[[ Record extracts, beginning ]]

theorem ResultMeets.of_exec_aluOp3 {i : Instr} {t : State} {f : Word → Word → Word} (ha : dst a = some r)
    (hf : ∀ vb vc, P (f vb vc)) (meaning : exec i s = .next (aluOp3 f a b c s)) (h : exec i s = .next t) :
    ResultMeets P r t := by
  rw [meaning, aluOp3, withDst_some ha] at h
  cases h
  exact .withRd fun vb => .withRd fun vc => .write (hf vb vc)

theorem ResultMeets.of_exec_mod {t : State} (ha : dst a = some r) (hmod : ∀ vb vc, P (aluMod vb vc))
    (h : exec (.mod a b c) s = .next t) : ResultMeets P r t := by
  rw [exec_mod, execMod, withDst_some ha] at h
  cases h
  refine .withRd fun vb => .withRd fun vc => ?_
  split_ifs
  · exact .raise
  · exact .write (hmod vb vc)

theorem ResultMeets.of_exec_not {t : State} (ha : dst a = some r) (hnot : ∀ vb, P (aluNot vb))
    (h : exec (.not a b) s = .next t) : ResultMeets P r t := by
  rw [exec_not, execNot, withDst_some ha] at h
  cases h
  exact .withRd fun vb => .write (hnot vb)

end Results

/-! ## The obligations -/

/-- Settles O17: both are three-operand forms, and the value they write is the exact result reduced. -/
theorem addAndMultReduceExactResult : Obligations.AddAndMultReduceExactResult := by
  intro s a b c
  constructor
  · obtain ⟨skipped, badB, badC, completed⟩ := exec_of_aluOp3 (exec_add a b c s)
    exact ⟨rfl, skipped, badB, badC, fun r vb vc ha hb hc =>
      ⟨aluAdd vb vc, reduce_toNat _, completed r vb vc ha hb hc⟩⟩
  · obtain ⟨skipped, badB, badC, completed⟩ := exec_of_aluOp3 (exec_mult a b c s)
    exact ⟨rfl, skipped, badB, badC, fun r vb vc ha hb hc =>
      ⟨aluMult vb vc, reduce_toNat _, completed r vb vc ha hb hc⟩⟩

/-- Settles O18: MOD ends in one of five ways, and the value it writes is the remainder reduced. -/
theorem modGivesReducedRemainder : Obligations.ModGivesReducedRemainder := by
  intro s a b c
  exact ⟨rfl, fun bad => exec_of_dst_eq_none rfl bad s, fun r => exec_mod_of_malformed_dividend,
    fun r vb => exec_mod_of_malformed_divisor, fun r vb => exec_mod_of_zero_divisor,
    fun r vb vc ha hb hc nonzero => ⟨aluMod vb vc, reduce_toNat _, exec_mod_of_ne_zero ha hb hc nonzero⟩⟩

/-- Settles O19: both are three-operand forms, and to reduce a Word is to mask its bits 14:0. -/
theorem andAndOrKeepFifteenBits : Obligations.AndAndOrKeepFifteenBits := by
  intro s a b c
  constructor
  · obtain ⟨skipped, badB, badC, completed⟩ := exec_of_aluOp3 (exec_and a b c s)
    refine ⟨rfl, skipped, badB, badC, fun r vb vc ha hb hc => ?_⟩
    rw [← reduce_toNat_eq_and]
    exact completed r vb vc ha hb hc
  · obtain ⟨skipped, badB, badC, completed⟩ := exec_of_aluOp3 (exec_or a b c s)
    refine ⟨rfl, skipped, badB, badC, fun r vb vc ha hb hc => ?_⟩
    rw [← reduce_toNat_eq_and]
    exact completed r vb vc ha hb hc

/-- Settles O20: NOT ends in one of three ways, and the value it writes is the complement as a number. -/
theorem notComplementsFifteenBits : Obligations.NotComplementsFifteenBits := by
  intro s a b
  exact ⟨rfl, fun bad => exec_of_dst_eq_none rfl bad s, fun r => exec_not_of_malformed_source,
    fun r vb ha hb => ⟨aluNot vb, aluNot_toNat vb, exec_not_of_resolved ha hb⟩⟩

/-- Settles O21: with a valid destination each of the eight faults or writes a value of its function, and every such
value is in range. -/
theorem arithmeticResultsAreReduced : Obligations.ArithmeticResultsAreReduced := by
  intro s t a b c r ha ok
  have reduced {n : Word → Word → Nat} (vb vc : Word) : IsReduced (reduce (n vb vc)) := isReduced_reduce _
  constructor
  · intro h
    suffices meets : ResultMeets IsReduced r t from meets ok
    obtain h | h | h | h | h | h := h
    · exact .of_exec_aluOp3 ha reduced (exec_add a b c s) h
    · exact .of_exec_aluOp3 ha reduced (exec_mult a b c s) h
    · exact .of_exec_mod ha reduced h
    · exact .of_exec_aluOp3 ha reduced (exec_and a b c s) h
    · exact .of_exec_aluOp3 ha reduced (exec_or a b c s) h
    · exact .of_exec_not ha isReduced_aluNot h
  · intro h
    suffices meets : ResultMeets IsTruthValue r t from meets ok
    obtain h | h := h
    · exact .of_exec_aluOp3 ha isTruthValue_aluEq (exec_eq a b c s) h
    · exact .of_exec_aluOp3 ha isTruthValue_aluGt (exec_gt a b c s) h

/-- Settles O15: EQ is the three-operand form of `aluEq`. -/
theorem eqWritesOneOrZero : Obligations.EqWritesOneOrZero := fun s a b c =>
  ⟨rfl, exec_of_aluOp3 (exec_eq a b c s)⟩

/-- Settles O16: GT is the three-operand form of `aluGt`. -/
theorem gtComparesUnsigned : Obligations.GtComparesUnsigned := fun s a b c =>
  ⟨rfl, exec_of_aluOp3 (exec_gt a b c s)⟩

end Sys2Proof.Machine
end

section
/-! PROOFS. The control flow family (spec/43_control_flow.md): JMP, JT, JF, CALL and RET, one lemma for each way that
their tests let one of them end, and the return from a completed CALL. -/

namespace Sys2Proof.Machine

section Endings

variable {s : State} {a b : Word}

/-! ## JMP (R130) -/

theorem exec_jmp_of_malformed_target (ha : rd s a = none) :
    exec (.jmp a) s = .next (s.raise (.malformedOperand a)) := by
  rw [exec_jmp, execJmp, withRd_none ha]

theorem exec_jmp_of_resolved {t : Word} (ha : rd s a = some t) : exec (.jmp a) s = .next (jumpTo t s) := by
  rw [exec_jmp, execJmp, withRd_some ha]

/-! ## JT and JF (R131, R132) -/

/-- An instruction that resolves two sources and then acts on them faults at the first malformed one, whatever the
action would be (R96, D16). -/
theorem exec_of_two_sources {i : Instr} {k : Word → Word → State}
    (meaning : exec i s = .next (withRd a s fun va => withRd b s fun vb => k va vb)) :
    (rd s a = none → exec i s = .next (s.raise (.malformedOperand a))) ∧
    (∀ va, rd s a = some va → rd s b = none → exec i s = .next (s.raise (.malformedOperand b))) ∧
    (∀ va vb, rd s a = some va → rd s b = some vb → exec i s = .next (k va vb)) := by
  rw [meaning]
  refine ⟨fun ha => ?_, fun va ha hb => ?_, fun va vb ha hb => ?_⟩
  · rw [withRd_none ha]
  · rw [withRd_some ha, withRd_none hb]
  · rw [withRd_some ha, withRd_some hb]

/-! ## CALL (R133): the tests in the rule's order -/

theorem exec_call_of_malformed_target (ha : rd s a = none) :
    exec (.call a) s = .next (s.raise (.malformedOperand a)) := by
  rw [exec_call, execCall, withRd_none ha]

section ResolvedTarget

variable {t : Word} (ha : rd s a = some t)

include ha

theorem exec_call_of_memSize_le (outside : s.memSize ≤ t.toNat) :
    exec (.call a) s = .next (s.raise (.pcOutOfRange t)) := by
  rw [exec_call, execCall, withRd_some ha, if_pos outside]

theorem exec_call_of_return_overflow (inside : t.toNat < s.memSize) (overflow : 65535 < s.pc + 2) :
    exec (.call a) s = .next (s.raise (.returnAddressOverflow (s.pc + 2))) := by
  rw [exec_call, execCall, withRd_some ha, if_neg (Nat.not_le.mpr inside), if_pos overflow]

theorem exec_call_of_stack_full (inside : t.toNat < s.memSize) (fits : s.pc + 2 ≤ 65535)
    (full : s.stackCap = some s.stack.length) :
    exec (.call a) s = .next (s.raise (.stackOverflow s.stack.length)) := by
  rw [exec_call, execCall, withRd_some ha, if_neg (Nat.not_le.mpr inside), if_neg (Nat.not_lt.mpr fits),
    if_pos ((stackFull_eq_true s).mpr full), State.depth]

theorem exec_call_of_room (inside : t.toNat < s.memSize) (fits : s.pc + 2 ≤ 65535)
    (room : s.stackCap ≠ some s.stack.length) :
    exec (.call a) s = .next ((s.pushWord (BitVec.ofNat 16 (s.pc + 2))).retire t.toNat) := by
  rw [exec_call, execCall, withRd_some ha, if_neg (Nat.not_le.mpr inside), if_neg (Nat.not_lt.mpr fits),
    if_neg (mt (stackFull_eq_true s).mp room)]

end ResolvedTarget

/-- The inversion of CALL: a fault, or every test passed and the return address pushed. -/
theorem exec_call_cases {u : State} (h : exec (.call a) s = .next u) :
    (∃ cause, u = s.raise cause) ∨
    ∃ t, rd s a = some t ∧ t.toNat < s.memSize ∧ s.pc + 2 ≤ 65535 ∧ s.stackCap ≠ some s.stack.length ∧
      u = (s.pushWord (BitVec.ofNat 16 (s.pc + 2))).retire t.toNat := by
  have answer {v : State} (hv : exec (.call a) s = .next v) : u = v := Host.Outcome.next.inj (h.symm.trans hv)
  cases ha : rd s a with
  | none => exact .inl ⟨_, answer (exec_call_of_malformed_target ha)⟩
  | some t =>
    by_cases inside : t.toNat < s.memSize
    case neg => exact .inl ⟨_, answer (exec_call_of_memSize_le ha (Nat.not_lt.mp inside))⟩
    by_cases fits : s.pc + 2 ≤ 65535
    case neg => exact .inl ⟨_, answer (exec_call_of_return_overflow ha inside (Nat.not_le.mp fits))⟩
    by_cases full : s.stackCap = some s.stack.length
    case pos => exact .inl ⟨_, answer (exec_call_of_stack_full ha inside fits full)⟩
    exact .inr ⟨t, rfl, inside, fits, full, answer (exec_call_of_room ha inside fits full)⟩

/-! ## RET (R134) -/

theorem exec_ret_of_empty (empty : s.stack = []) : exec .ret s = .next (s.halt .retEmptyStack) := by
  rw [exec_ret, execRet, State.top_of_nil empty]

section NonemptyStack

variable {rest : List Word} {t : Word} (h : s.stack = rest ++ [t])

include h

theorem exec_ret_of_memSize_le (outside : s.memSize ≤ t.toNat) :
    exec .ret s = .next (s.raise (.pcOutOfRange t)) := by
  rw [exec_ret, execRet, State.top_of_concat h]
  exact congrArg _ (if_neg (Nat.not_lt.mpr outside))

theorem exec_ret_of_lt_memSize (inside : t.toNat < s.memSize) :
    exec .ret s = .next (({ s with stack := rest } : State).retire t.toNat) := by
  rw [exec_ret, execRet, State.top_of_concat h, ← State.dropTop_of_concat h]
  exact congrArg _ (if_pos inside)

end NonemptyStack

end Endings

/-! ## The return address (R133) -/

/-- A return address that passed CALL's test is `pc + 2` exactly, not a remainder (D11). -/
theorem returnAddress_toNat {s : State} (fits : s.pc + 2 ≤ 65535) :
    (BitVec.ofNat 16 (s.pc + 2)).toNat = s.pc + 2 := by
  rw [BitVec.toNat_ofNat]
  omega

/-! ## The obligations -/

/-- Settles O24: CALL makes its tests one after the other, and the return address that passes them fits in a Word. -/
theorem callPushesReturnAddress : Obligations.CallPushesReturnAddress := by
  intro s a
  exact ⟨rfl, exec_call_of_malformed_target, fun t => exec_call_of_memSize_le,
    fun t => exec_call_of_return_overflow, fun t => exec_call_of_stack_full, fun t ha inside fits room =>
      ⟨_, returnAddress_toNat fits, exec_call_of_room ha inside fits room⟩⟩

/-- Settles O26: a CALL that did not fault left its return address on top of the stack, and RET takes it from there. -/
theorem retReturnsPastItsCall : Obligations.RetReturnsPastItsCall := by
  intro s t u a hcall completed inside hstack hsize
  obtain ⟨cause, rfl⟩ | ⟨target, -, -, fits, -, rfl⟩ := exec_call_cases hcall
  · exact absurd rfl completed
  · have address := returnAddress_toNat fits
    have ret := exec_ret_of_lt_memSize hstack (by rwa [address, hsize])
    rwa [address] at ret

/-- Settles O22: a resolved target is jumped to, and the jump tests its range. -/
theorem jmpGoesToAbsoluteTarget : Obligations.JmpGoesToAbsoluteTarget := by
  intro s a
  refine ⟨rfl, exec_jmp_of_malformed_target, fun t ha outside => ?_, fun t ha inside => ?_⟩
  · rw [exec_jmp_of_resolved ha, jumpTo_out outside]
  · rw [exec_jmp_of_resolved ha, jumpTo_in inside, State.retire]

/-- Settles O23: both resolve two sources and then choose between the jump, which tests its range, and moving on. -/
theorem conditionalJumpsTestTheirCondition : Obligations.ConditionalJumpsTestTheirCondition := by
  intro s a b
  constructor
  · obtain ⟨badA, badB, resolved⟩ := exec_of_two_sources (exec_jt a b s)
    refine ⟨rfl, badA, badB, fun t ha hb => ?_, fun va t ha taken hb outside => ?_,
      fun va t ha taken hb inside => ?_⟩
    · rw [resolved 0 t ha hb, if_neg (not_not.mpr rfl), State.retire]
    · rw [resolved va t ha hb, if_pos taken, jumpTo_out outside]
    · rw [resolved va t ha hb, if_pos taken, jumpTo_in inside, State.retire]
  · obtain ⟨badA, badB, resolved⟩ := exec_of_two_sources (exec_jf a b s)
    refine ⟨rfl, badA, badB, fun va t ha untaken hb => ?_, fun t ha hb outside => ?_, fun t ha hb inside => ?_⟩
    · rw [resolved va t ha hb, if_neg untaken, State.retire]
    · rw [resolved 0 t ha hb, if_pos rfl, jumpTo_out outside]
    · rw [resolved 0 t ha hb, if_pos rfl, jumpTo_in inside, State.retire]

/-- Settles O25: the stack is empty or has a last entry, and only a last entry in memory leaves it. -/
theorem retPopsThePc : Obligations.RetPopsThePc := by
  intro s
  exact ⟨rfl, exec_ret_of_empty, fun rest t => exec_ret_of_memSize_le, fun rest t => exec_ret_of_lt_memSize⟩

end Sys2Proof.Machine
end

section
/-! PROOFS. The system and input/output family (spec/44_system_io.md): OUT and IN, one lemma for each way that the tests
of R96 let one of them end, and the attempts of an engine that waits for input. -/

namespace Sys2Proof.Machine

section Endings

variable {s : State} {a : Word}

/-! ## OUT (R142) -/

theorem exec_out_of_malformed_source (ha : rd s a = none) :
    exec (.out a) s = .next (s.raise (.malformedOperand a)) := by
  rw [exec_out, execOut, withRd_none ha]

theorem exec_out_of_too_large {v : Word} (ha : rd s a = some v) (large : 255 < v.toNat) :
    exec (.out a) s = .next (s.raise (.ioValueError v)) := by
  rw [exec_out, execOut, withRd_some ha, if_pos large]

theorem exec_out_of_byte {v : Word} (ha : rd s a = some v) (fits : v.toNat ≤ 255) :
    exec (.out a) s = .next ((s.emit (v.setWidth 8)).retire (s.pc + 2)) := by
  rw [exec_out, execOut, withRd_some ha, if_neg (Nat.not_lt.mpr fits)]

/-- A value that passed OUT's test is emitted whole, not cut to its low byte. -/
theorem emittedByte_toNat {v : Word} (fits : v.toNat ≤ 255) : (v.setWidth 8).toNat = v.toNat := by
  rw [BitVec.toNat_setWidth]
  omega

/-! ## IN (R143, R144) -/

theorem exec_in_of_empty {r : Fin 8} (ha : dst a = some r) (empty : s.inq = []) : exec (.in_ a) s = .next s := by
  rw [exec_in, execIn, withDst_some ha, empty]

theorem exec_in_of_cons {r : Fin 8} {byte : Byte} {rest : List Byte} (ha : dst a = some r)
    (queue : s.inq = byte :: rest) :
    exec (.in_ a) s =
      .next ((({ s with inq := rest } : State).setReg r (byte.setWidth 16)).retire (s.pc + 2)) := by
  have drop : s.dropInput = { s with inq := rest } := by rw [State.dropInput, queue, List.tail_cons]
  rw [exec_in, execIn, withDst_some ha, queue, drop]

/-- A byte of the queue reaches the register zero-extended, so as the same number. -/
theorem consumedWord_toNat (byte : Byte) : (byte.setWidth 16).toNat = byte.toNat :=
  BitVec.toNat_setWidth_of_le (by decide)

end Endings

/-! ## The attempts of a waiting engine (R43, R144) -/

/-- What waiting for input says (R43). -/
theorem waitingForInput_iff {s : State} :
    s.waitingForInput = true ↔
      s.execState = .running ∧ s.inq = [] ∧ ∃ a r, s.decodeAt s.pc = .instr (.in_ a) ∧ dst a = some r := by
  simp only [State.waitingForInput, Bool.and_eq_true, decide_eq_true_eq, List.isEmpty_iff, and_assoc]
  refine and_congr_right fun _ => and_congr_right fun _ => ?_
  split
  case h_1 a hd => simp [hd, Option.isSome_iff_exists]
  case h_2 i notIn hd => simpa [hd] using fun a hi => absurd hi (notIn a)
  case h_3 hd | h_4 hd => simp [hd]

/-- Line 4 of R151 changes nothing in an engine that runs. -/
theorem State.started_of_running {s : State} (running : s.execState = .running) : s.started = s := by
  rw [State.started, ← running]

/-- A running engine that reaches an instruction executes it in the present state. -/
theorem step_of_running {s : State} {i : Instr} (running : s.execState = .running) (ready : s.Ready)
    (hd : s.decodeAt s.pc = .instr i) : step s = exec i s := by
  rw [step_of_ready ready, State.started_of_running running, fetchAndExecute_instr hd]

[[ Record extracts, end ]]

What to do: Copy out only the lines above from the one with "vc)) := isReduced_reduce _" to the one with "obtain h | h := h", inclusive, exactly as they stand.

Your solution:
  have reduced {n : Word → Word → Nat} (vb vc : Word) : IsReduced (reduce (n vb vc)) := isReduced_reduce _
  constructor
  · intro h
    suffices meets : ResultMeets IsReduced r t from meets ok
    obtain h | h | h | h | h | h := h
    · exact .of_exec_aluOp3 ha reduced (exec_add a b c s) h
    · exact .of_exec_aluOp3 ha reduced (exec_mult a b c s) h
    · exact .of_exec_mod ha reduced h
    · exact .of_exec_aluOp3 ha reduced (exec_and a b c s) h
    · exact .of_exec_aluOp3 ha reduced (exec_or a b c s) h
    · exact .of_exec_not ha isReduced_aluNot h
  · intro h
    suffices meets : ResultMeets IsTruthValue r t from meets ok
    obtain h | h := h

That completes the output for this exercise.